WORK TO COMPLETE: Each line of the data below either holds "over" or does not. Report how many do, and only that.

(EXTRACTED MATERIAL Opens)

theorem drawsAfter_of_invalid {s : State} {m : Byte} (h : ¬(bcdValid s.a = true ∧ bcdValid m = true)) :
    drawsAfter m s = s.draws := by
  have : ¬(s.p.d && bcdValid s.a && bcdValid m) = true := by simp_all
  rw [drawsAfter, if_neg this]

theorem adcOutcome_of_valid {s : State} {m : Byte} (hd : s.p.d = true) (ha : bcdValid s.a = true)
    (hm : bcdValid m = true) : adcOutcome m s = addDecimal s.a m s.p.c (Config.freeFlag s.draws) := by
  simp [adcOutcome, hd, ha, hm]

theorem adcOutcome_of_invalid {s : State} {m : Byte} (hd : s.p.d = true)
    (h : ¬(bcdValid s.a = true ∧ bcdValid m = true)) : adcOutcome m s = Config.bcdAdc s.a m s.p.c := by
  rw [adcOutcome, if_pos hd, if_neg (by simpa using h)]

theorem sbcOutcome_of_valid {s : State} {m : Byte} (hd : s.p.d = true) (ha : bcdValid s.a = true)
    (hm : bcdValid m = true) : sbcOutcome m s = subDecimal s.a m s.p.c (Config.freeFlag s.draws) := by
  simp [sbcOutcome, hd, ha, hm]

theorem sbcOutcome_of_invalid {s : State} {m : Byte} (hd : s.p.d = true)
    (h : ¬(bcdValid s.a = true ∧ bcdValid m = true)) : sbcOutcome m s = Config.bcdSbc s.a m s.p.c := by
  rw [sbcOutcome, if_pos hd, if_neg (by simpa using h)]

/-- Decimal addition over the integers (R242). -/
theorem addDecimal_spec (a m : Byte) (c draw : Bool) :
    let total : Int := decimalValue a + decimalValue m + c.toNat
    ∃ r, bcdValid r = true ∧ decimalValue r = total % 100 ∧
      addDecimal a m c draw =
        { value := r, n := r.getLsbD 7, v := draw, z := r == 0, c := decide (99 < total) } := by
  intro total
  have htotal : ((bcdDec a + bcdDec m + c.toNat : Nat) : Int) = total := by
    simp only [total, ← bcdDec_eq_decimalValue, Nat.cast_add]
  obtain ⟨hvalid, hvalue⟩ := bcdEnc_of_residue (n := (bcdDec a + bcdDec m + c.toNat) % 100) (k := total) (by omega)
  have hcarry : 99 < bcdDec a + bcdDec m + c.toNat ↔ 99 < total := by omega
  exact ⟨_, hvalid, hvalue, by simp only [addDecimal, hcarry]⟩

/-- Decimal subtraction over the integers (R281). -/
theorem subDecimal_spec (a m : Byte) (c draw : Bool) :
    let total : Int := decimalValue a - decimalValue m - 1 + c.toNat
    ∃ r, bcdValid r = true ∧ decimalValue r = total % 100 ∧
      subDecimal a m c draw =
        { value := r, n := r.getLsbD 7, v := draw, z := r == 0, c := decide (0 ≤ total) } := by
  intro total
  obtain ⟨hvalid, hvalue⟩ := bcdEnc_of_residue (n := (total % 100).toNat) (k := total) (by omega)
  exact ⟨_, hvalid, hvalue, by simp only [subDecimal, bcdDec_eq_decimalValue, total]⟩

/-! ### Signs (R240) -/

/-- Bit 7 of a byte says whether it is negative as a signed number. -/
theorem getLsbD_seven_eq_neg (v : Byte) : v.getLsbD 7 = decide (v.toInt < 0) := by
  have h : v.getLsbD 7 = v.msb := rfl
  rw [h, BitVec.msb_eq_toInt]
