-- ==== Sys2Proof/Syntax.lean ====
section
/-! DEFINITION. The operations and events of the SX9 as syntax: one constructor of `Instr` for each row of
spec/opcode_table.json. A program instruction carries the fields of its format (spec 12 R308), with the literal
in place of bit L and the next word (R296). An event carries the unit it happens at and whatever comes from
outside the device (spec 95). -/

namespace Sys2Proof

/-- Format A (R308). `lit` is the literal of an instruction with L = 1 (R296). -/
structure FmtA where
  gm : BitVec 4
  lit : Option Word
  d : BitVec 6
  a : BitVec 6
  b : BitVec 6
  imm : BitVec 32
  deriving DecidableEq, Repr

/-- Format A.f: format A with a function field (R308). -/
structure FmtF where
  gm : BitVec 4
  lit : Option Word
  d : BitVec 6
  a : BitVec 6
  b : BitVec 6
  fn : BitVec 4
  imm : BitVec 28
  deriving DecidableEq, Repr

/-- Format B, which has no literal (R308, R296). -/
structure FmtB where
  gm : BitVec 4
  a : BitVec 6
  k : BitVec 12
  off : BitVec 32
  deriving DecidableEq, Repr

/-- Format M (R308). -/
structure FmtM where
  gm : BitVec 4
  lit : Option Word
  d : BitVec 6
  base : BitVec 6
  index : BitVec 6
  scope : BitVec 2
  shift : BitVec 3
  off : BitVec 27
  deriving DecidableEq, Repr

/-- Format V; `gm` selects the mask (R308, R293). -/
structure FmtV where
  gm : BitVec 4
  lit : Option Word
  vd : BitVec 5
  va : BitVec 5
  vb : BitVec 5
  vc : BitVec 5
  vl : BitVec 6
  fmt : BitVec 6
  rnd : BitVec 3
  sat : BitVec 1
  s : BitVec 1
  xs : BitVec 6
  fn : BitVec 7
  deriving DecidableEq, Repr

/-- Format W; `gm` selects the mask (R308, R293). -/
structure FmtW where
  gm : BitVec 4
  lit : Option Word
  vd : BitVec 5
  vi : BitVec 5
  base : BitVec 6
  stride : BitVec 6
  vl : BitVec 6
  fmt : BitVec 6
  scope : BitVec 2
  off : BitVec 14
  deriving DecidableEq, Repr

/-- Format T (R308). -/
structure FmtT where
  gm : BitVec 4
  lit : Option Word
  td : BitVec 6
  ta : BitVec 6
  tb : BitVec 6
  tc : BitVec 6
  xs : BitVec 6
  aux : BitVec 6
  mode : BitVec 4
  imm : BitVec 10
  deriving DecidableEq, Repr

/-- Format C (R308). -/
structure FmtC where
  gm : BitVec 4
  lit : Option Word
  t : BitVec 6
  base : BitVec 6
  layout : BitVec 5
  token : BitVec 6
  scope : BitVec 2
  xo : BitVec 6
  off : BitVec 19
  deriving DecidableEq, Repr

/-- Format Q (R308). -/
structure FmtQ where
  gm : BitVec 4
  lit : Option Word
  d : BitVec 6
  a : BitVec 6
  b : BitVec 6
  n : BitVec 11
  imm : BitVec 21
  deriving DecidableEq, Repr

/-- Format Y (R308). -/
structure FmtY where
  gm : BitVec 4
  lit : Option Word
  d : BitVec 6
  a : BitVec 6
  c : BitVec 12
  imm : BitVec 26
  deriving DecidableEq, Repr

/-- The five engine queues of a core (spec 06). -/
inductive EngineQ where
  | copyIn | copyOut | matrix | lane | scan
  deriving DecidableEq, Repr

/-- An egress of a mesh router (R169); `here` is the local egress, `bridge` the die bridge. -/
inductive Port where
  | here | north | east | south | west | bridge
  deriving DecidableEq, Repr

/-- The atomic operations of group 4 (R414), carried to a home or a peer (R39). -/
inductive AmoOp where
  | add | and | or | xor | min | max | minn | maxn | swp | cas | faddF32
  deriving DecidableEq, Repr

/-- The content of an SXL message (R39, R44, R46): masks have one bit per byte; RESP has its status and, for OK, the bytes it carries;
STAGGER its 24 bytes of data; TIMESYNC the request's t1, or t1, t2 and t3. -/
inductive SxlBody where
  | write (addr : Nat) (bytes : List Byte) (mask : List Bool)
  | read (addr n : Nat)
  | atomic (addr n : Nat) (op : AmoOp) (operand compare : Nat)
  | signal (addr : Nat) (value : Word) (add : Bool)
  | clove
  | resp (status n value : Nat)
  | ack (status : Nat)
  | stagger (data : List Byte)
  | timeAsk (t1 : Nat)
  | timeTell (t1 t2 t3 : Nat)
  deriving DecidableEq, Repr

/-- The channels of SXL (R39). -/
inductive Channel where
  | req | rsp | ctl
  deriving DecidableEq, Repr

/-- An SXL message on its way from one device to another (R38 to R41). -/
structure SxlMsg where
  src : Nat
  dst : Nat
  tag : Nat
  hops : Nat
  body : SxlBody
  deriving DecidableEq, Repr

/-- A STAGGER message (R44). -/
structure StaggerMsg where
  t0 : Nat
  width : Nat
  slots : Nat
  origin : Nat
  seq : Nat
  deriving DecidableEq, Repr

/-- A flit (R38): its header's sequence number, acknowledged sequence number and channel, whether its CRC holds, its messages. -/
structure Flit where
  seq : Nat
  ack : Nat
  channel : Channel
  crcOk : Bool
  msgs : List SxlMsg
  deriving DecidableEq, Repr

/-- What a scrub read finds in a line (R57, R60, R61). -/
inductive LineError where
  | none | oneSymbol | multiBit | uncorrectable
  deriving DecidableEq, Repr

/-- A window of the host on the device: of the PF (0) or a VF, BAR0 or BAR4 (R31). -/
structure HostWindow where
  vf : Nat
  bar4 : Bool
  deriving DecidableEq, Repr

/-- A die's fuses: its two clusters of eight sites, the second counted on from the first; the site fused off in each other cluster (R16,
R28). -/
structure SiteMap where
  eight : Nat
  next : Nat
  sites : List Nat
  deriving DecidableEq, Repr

(EXTRACTED MATERIAL Closes)
(EXTRACTED MATERIAL Opens)

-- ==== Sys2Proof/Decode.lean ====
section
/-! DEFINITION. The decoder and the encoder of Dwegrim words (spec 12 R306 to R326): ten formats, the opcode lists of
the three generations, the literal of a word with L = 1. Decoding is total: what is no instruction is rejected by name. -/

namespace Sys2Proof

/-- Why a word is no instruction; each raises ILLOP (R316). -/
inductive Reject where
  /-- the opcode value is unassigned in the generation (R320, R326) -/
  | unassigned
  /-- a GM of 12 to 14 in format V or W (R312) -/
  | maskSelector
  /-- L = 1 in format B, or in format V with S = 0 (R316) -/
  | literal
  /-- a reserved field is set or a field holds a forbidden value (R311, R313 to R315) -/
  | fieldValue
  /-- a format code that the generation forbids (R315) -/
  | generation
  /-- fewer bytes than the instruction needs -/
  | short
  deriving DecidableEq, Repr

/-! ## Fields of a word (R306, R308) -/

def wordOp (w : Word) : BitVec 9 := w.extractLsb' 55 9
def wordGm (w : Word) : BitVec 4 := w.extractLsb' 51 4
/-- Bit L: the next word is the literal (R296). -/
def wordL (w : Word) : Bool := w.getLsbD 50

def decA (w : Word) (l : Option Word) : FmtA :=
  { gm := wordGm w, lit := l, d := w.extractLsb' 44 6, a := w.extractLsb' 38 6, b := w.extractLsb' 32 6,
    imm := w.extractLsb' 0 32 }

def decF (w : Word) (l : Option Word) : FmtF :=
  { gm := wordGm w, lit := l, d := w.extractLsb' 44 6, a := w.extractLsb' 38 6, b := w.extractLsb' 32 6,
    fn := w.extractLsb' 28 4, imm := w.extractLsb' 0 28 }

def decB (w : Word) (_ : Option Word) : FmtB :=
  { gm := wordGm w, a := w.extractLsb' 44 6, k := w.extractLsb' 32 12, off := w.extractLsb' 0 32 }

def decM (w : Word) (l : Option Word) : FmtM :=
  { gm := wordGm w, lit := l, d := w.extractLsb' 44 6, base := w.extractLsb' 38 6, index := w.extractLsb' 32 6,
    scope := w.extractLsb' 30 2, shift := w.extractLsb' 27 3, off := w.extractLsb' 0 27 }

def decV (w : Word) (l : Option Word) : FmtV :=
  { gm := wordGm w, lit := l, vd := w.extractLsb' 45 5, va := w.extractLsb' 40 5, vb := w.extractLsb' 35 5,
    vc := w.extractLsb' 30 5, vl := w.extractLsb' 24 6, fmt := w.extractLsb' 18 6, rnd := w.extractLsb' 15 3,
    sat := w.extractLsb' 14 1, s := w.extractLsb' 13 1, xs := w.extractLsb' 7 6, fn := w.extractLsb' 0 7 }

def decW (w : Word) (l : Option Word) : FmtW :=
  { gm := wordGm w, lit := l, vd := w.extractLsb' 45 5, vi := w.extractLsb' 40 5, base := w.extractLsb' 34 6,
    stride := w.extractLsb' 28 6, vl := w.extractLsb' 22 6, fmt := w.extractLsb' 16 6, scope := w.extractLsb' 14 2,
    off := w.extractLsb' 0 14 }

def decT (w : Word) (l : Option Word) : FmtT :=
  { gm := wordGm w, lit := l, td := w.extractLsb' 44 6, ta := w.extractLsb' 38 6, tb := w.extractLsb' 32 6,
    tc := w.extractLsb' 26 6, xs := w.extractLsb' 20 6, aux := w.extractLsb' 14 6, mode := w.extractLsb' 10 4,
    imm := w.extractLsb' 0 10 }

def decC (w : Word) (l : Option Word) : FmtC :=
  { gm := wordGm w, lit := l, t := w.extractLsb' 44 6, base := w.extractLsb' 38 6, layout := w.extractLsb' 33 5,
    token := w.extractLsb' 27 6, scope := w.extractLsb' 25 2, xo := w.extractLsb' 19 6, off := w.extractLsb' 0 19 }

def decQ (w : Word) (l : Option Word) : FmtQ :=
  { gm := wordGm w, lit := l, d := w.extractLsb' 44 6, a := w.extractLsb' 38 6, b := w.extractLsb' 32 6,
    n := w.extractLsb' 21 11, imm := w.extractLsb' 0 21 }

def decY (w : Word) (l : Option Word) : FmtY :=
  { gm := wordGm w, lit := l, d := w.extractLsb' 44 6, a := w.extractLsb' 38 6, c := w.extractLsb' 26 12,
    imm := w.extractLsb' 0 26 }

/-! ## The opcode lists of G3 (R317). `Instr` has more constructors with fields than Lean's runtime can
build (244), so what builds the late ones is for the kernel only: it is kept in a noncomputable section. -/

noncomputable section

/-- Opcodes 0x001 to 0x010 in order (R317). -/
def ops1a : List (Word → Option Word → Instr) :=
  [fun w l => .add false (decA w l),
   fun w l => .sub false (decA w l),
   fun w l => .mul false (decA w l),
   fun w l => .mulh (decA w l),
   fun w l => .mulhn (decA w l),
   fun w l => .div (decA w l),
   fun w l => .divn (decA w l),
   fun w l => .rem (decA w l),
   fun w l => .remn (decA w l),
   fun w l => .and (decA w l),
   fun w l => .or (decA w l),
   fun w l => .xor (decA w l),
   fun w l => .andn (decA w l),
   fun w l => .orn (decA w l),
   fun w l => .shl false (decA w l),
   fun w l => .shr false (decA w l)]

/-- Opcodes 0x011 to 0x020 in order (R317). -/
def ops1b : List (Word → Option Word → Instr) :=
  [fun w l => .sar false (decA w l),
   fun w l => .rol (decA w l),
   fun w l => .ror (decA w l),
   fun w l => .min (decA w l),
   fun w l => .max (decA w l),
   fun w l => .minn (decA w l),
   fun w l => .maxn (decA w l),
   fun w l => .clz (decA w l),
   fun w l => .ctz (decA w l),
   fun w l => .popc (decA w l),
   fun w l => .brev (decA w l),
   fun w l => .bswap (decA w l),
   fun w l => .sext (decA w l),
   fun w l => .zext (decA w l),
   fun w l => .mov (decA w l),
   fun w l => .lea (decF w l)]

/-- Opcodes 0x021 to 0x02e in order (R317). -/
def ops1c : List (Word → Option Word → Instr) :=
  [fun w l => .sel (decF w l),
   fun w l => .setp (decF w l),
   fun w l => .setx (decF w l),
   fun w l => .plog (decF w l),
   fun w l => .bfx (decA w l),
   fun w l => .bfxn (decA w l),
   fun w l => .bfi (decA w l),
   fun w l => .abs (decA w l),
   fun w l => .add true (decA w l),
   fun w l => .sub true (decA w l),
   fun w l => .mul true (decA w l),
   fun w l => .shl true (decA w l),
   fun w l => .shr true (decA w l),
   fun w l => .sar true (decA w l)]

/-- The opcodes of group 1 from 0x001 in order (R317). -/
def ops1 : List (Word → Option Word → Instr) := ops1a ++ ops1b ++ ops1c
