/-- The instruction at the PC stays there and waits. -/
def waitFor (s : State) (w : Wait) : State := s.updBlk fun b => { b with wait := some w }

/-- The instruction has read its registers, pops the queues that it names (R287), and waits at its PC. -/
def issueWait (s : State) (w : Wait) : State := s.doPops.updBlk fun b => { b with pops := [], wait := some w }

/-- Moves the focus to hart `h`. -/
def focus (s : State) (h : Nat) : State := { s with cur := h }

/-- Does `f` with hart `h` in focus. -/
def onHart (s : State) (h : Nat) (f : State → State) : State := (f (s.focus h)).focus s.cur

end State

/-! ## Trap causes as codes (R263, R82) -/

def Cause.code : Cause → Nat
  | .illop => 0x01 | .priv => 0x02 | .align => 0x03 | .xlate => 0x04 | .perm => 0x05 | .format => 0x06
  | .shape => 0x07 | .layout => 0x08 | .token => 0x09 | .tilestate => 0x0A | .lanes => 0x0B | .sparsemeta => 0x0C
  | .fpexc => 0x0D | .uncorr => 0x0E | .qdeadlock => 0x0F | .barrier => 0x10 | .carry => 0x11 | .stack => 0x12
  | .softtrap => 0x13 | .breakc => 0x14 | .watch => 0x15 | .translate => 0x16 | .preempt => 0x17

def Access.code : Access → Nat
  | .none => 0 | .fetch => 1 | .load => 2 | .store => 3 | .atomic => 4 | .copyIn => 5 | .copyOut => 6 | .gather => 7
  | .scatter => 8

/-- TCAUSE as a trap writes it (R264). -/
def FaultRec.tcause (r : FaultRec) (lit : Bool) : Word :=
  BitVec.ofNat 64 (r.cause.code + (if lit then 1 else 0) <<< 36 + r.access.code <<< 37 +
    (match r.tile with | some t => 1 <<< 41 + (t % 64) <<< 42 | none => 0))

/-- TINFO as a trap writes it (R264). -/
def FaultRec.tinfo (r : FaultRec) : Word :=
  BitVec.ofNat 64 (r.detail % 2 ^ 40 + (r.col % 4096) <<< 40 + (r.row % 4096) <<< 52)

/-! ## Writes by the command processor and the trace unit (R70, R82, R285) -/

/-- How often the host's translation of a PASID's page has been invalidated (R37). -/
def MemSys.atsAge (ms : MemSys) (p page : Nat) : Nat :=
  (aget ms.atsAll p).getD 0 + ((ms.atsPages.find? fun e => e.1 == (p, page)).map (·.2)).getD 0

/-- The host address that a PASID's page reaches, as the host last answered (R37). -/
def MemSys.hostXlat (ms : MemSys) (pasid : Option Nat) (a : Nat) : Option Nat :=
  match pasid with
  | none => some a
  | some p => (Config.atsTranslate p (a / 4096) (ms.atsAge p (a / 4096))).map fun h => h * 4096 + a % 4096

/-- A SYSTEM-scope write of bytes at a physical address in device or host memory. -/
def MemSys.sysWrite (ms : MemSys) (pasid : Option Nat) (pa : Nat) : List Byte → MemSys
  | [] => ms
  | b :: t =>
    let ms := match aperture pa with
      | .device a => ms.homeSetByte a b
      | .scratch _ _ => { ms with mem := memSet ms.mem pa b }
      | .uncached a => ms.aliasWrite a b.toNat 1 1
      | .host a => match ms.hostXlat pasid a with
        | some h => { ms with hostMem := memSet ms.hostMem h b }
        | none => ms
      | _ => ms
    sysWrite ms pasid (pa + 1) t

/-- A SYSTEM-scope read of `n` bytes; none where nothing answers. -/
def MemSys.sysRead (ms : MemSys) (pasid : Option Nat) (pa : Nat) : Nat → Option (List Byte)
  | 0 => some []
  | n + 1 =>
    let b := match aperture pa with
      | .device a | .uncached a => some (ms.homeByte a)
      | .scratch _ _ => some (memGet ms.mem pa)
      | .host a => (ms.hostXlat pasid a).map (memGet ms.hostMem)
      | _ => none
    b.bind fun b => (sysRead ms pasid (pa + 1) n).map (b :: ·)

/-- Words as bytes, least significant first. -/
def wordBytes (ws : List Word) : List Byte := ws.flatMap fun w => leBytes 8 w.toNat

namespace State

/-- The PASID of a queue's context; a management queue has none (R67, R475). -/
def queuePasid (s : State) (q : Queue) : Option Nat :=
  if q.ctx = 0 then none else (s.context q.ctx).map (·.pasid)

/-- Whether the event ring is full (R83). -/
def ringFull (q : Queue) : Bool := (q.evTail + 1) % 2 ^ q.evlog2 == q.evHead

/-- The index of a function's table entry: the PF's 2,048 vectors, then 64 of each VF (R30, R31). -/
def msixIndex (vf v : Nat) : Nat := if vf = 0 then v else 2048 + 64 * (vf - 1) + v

(EXTRACTED MATERIAL Closes)

EXPECTED OUTPUT: 2